## WHAT YOU NEED TO DO
Copy out lines with the word "stands" from the material that follows.

## SUPPLIED DATA
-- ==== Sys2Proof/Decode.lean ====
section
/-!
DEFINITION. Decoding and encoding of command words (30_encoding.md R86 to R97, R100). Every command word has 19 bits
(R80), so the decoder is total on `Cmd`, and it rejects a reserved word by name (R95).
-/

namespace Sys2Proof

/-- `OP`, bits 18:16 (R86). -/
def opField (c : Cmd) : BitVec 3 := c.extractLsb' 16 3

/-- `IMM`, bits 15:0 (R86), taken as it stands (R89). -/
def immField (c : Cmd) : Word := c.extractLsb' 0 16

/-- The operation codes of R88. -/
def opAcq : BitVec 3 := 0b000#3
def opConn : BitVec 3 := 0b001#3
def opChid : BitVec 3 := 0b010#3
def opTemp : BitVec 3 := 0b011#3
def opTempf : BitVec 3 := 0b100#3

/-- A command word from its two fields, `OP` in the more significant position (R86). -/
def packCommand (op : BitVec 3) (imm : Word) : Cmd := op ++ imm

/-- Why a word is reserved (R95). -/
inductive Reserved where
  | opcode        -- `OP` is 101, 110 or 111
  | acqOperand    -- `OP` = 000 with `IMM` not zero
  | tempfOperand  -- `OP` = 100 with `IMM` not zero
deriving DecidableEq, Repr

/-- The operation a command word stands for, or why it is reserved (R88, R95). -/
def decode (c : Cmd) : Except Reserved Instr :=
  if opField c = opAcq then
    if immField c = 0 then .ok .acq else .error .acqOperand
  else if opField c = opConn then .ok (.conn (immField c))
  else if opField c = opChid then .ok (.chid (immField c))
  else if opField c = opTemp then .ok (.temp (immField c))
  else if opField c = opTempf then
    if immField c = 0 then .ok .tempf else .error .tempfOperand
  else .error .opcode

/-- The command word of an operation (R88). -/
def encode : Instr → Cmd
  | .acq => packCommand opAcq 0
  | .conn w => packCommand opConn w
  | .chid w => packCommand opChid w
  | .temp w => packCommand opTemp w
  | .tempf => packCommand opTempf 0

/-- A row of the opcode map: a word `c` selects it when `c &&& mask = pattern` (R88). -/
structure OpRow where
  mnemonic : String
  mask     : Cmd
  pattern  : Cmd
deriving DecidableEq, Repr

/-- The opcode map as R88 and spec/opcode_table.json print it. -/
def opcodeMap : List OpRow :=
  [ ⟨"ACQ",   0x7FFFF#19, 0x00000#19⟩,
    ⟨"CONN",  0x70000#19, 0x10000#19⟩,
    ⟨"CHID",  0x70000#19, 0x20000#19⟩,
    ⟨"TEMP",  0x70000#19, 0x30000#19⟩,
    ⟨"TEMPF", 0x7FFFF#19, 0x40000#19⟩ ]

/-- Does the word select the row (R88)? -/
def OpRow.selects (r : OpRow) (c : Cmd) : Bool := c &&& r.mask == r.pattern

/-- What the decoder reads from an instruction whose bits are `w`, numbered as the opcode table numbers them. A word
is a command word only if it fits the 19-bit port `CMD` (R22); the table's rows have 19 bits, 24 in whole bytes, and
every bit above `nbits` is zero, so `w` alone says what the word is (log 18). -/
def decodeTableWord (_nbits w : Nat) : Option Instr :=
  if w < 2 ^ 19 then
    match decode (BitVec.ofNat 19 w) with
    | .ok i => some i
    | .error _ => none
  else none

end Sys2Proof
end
--
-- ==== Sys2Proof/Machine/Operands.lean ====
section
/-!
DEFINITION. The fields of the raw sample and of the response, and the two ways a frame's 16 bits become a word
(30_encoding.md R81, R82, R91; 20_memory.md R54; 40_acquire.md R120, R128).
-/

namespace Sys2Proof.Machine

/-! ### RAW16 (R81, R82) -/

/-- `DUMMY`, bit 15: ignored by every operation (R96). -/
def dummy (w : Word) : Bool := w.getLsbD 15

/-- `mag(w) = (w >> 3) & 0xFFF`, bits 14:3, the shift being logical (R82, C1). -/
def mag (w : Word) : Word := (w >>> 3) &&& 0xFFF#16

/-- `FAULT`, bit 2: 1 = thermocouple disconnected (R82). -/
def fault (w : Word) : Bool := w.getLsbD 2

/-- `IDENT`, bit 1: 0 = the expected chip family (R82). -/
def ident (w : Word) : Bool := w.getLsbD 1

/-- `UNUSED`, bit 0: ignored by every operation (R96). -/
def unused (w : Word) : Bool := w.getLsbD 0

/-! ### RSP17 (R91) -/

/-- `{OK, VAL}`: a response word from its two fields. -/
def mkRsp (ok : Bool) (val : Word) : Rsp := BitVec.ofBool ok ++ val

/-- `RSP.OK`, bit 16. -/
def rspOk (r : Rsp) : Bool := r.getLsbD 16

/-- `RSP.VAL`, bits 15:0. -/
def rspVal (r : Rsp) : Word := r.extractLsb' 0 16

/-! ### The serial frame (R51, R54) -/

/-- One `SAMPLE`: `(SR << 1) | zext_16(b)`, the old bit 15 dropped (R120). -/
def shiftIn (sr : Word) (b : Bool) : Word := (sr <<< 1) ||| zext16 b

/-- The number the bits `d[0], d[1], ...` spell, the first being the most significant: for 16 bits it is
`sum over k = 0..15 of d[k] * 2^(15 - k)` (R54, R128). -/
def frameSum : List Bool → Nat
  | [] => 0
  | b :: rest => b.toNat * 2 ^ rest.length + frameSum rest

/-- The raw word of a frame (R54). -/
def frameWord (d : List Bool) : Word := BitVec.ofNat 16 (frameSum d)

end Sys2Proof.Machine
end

## ANSWER SECTION
/-- `IMM`, bits 15:0 (R86), taken as it stands (R89). -/
/-- The operation a command word stands for, or why it is reserved (R88, R95). -/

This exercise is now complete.